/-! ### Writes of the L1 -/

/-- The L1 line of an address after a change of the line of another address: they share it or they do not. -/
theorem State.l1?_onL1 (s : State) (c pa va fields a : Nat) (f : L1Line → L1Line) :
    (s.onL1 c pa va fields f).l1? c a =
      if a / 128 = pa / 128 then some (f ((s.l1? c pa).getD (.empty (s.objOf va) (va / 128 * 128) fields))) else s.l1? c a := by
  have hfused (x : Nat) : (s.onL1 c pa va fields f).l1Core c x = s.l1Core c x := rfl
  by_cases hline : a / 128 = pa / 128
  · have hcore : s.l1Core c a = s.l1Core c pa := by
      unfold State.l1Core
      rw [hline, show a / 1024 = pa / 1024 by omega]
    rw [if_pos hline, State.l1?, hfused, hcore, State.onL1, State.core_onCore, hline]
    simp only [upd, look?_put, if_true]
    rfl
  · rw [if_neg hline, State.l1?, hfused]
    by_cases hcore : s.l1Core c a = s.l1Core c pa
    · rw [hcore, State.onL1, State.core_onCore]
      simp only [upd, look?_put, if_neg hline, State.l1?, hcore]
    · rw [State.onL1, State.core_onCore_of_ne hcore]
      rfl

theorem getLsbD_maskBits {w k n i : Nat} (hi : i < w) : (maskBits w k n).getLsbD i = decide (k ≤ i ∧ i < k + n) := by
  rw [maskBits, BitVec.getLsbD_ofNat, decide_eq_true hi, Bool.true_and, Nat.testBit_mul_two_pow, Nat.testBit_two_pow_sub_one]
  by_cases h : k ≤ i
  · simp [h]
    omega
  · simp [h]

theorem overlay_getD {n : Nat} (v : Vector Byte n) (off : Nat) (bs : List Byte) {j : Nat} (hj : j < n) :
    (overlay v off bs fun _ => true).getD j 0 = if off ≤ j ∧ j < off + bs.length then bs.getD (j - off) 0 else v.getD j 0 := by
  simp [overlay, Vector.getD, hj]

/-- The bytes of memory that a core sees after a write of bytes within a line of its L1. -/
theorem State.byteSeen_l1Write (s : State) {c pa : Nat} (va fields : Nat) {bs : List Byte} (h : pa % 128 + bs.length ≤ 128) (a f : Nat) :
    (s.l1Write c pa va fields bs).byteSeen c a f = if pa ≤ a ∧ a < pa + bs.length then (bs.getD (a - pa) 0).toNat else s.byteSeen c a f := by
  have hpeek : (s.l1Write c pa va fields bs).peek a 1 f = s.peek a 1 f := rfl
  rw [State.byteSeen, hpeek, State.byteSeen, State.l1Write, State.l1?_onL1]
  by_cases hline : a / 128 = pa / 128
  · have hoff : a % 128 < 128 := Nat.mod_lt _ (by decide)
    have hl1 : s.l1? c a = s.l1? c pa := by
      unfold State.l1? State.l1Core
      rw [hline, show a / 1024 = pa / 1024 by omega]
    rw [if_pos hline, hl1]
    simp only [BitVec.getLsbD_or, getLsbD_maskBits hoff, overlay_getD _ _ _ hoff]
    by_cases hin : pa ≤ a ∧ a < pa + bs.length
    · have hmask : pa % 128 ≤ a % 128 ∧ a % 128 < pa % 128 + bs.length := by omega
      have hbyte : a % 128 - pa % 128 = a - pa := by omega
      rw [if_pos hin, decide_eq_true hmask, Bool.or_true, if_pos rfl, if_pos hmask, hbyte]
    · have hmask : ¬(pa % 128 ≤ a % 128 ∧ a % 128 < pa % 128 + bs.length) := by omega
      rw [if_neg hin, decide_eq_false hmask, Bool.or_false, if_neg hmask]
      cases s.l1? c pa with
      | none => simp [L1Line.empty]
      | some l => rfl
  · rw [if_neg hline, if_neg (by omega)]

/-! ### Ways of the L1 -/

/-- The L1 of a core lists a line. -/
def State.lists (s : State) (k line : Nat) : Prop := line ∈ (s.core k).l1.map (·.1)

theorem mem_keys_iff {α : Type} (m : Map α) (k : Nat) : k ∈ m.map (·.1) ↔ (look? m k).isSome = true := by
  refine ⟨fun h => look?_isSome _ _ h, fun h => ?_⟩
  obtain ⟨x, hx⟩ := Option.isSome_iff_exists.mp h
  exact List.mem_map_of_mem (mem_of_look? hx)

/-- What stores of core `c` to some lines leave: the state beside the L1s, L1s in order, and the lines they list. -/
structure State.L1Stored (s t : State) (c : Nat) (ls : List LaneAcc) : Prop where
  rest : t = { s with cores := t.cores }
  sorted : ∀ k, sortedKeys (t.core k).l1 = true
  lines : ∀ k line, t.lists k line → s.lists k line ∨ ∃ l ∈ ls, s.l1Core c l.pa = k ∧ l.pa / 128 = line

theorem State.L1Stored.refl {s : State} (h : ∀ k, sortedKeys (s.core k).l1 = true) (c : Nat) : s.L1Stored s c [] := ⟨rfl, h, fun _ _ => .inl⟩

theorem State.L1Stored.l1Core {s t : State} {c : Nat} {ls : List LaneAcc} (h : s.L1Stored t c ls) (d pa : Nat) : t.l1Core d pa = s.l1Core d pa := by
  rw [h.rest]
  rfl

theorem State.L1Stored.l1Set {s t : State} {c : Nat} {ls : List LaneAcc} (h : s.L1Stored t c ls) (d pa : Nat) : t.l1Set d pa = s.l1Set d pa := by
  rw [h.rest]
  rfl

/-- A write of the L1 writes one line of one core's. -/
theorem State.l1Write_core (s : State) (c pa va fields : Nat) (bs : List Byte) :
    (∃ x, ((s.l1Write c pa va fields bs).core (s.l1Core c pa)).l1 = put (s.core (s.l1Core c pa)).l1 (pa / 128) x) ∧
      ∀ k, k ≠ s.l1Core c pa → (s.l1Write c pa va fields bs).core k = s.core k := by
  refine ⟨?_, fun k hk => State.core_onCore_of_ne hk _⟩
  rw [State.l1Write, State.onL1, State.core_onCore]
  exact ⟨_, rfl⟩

※ ※ ※

| ASSIGNMENT |
Repeat exactly the lines of the material above, taking the first line, the line with "(s.onL1 c pa va fields f).l1?", and every line between them.

| EXERCISE RESPONSE |
/-! ### Writes of the L1 -/

/-- The L1 line of an address after a change of the line of another address: they share it or they do not. -/
theorem State.l1?_onL1 (s : State) (c pa va fields a : Nat) (f : L1Line → L1Line) :
    (s.onL1 c pa va fields f).l1? c a =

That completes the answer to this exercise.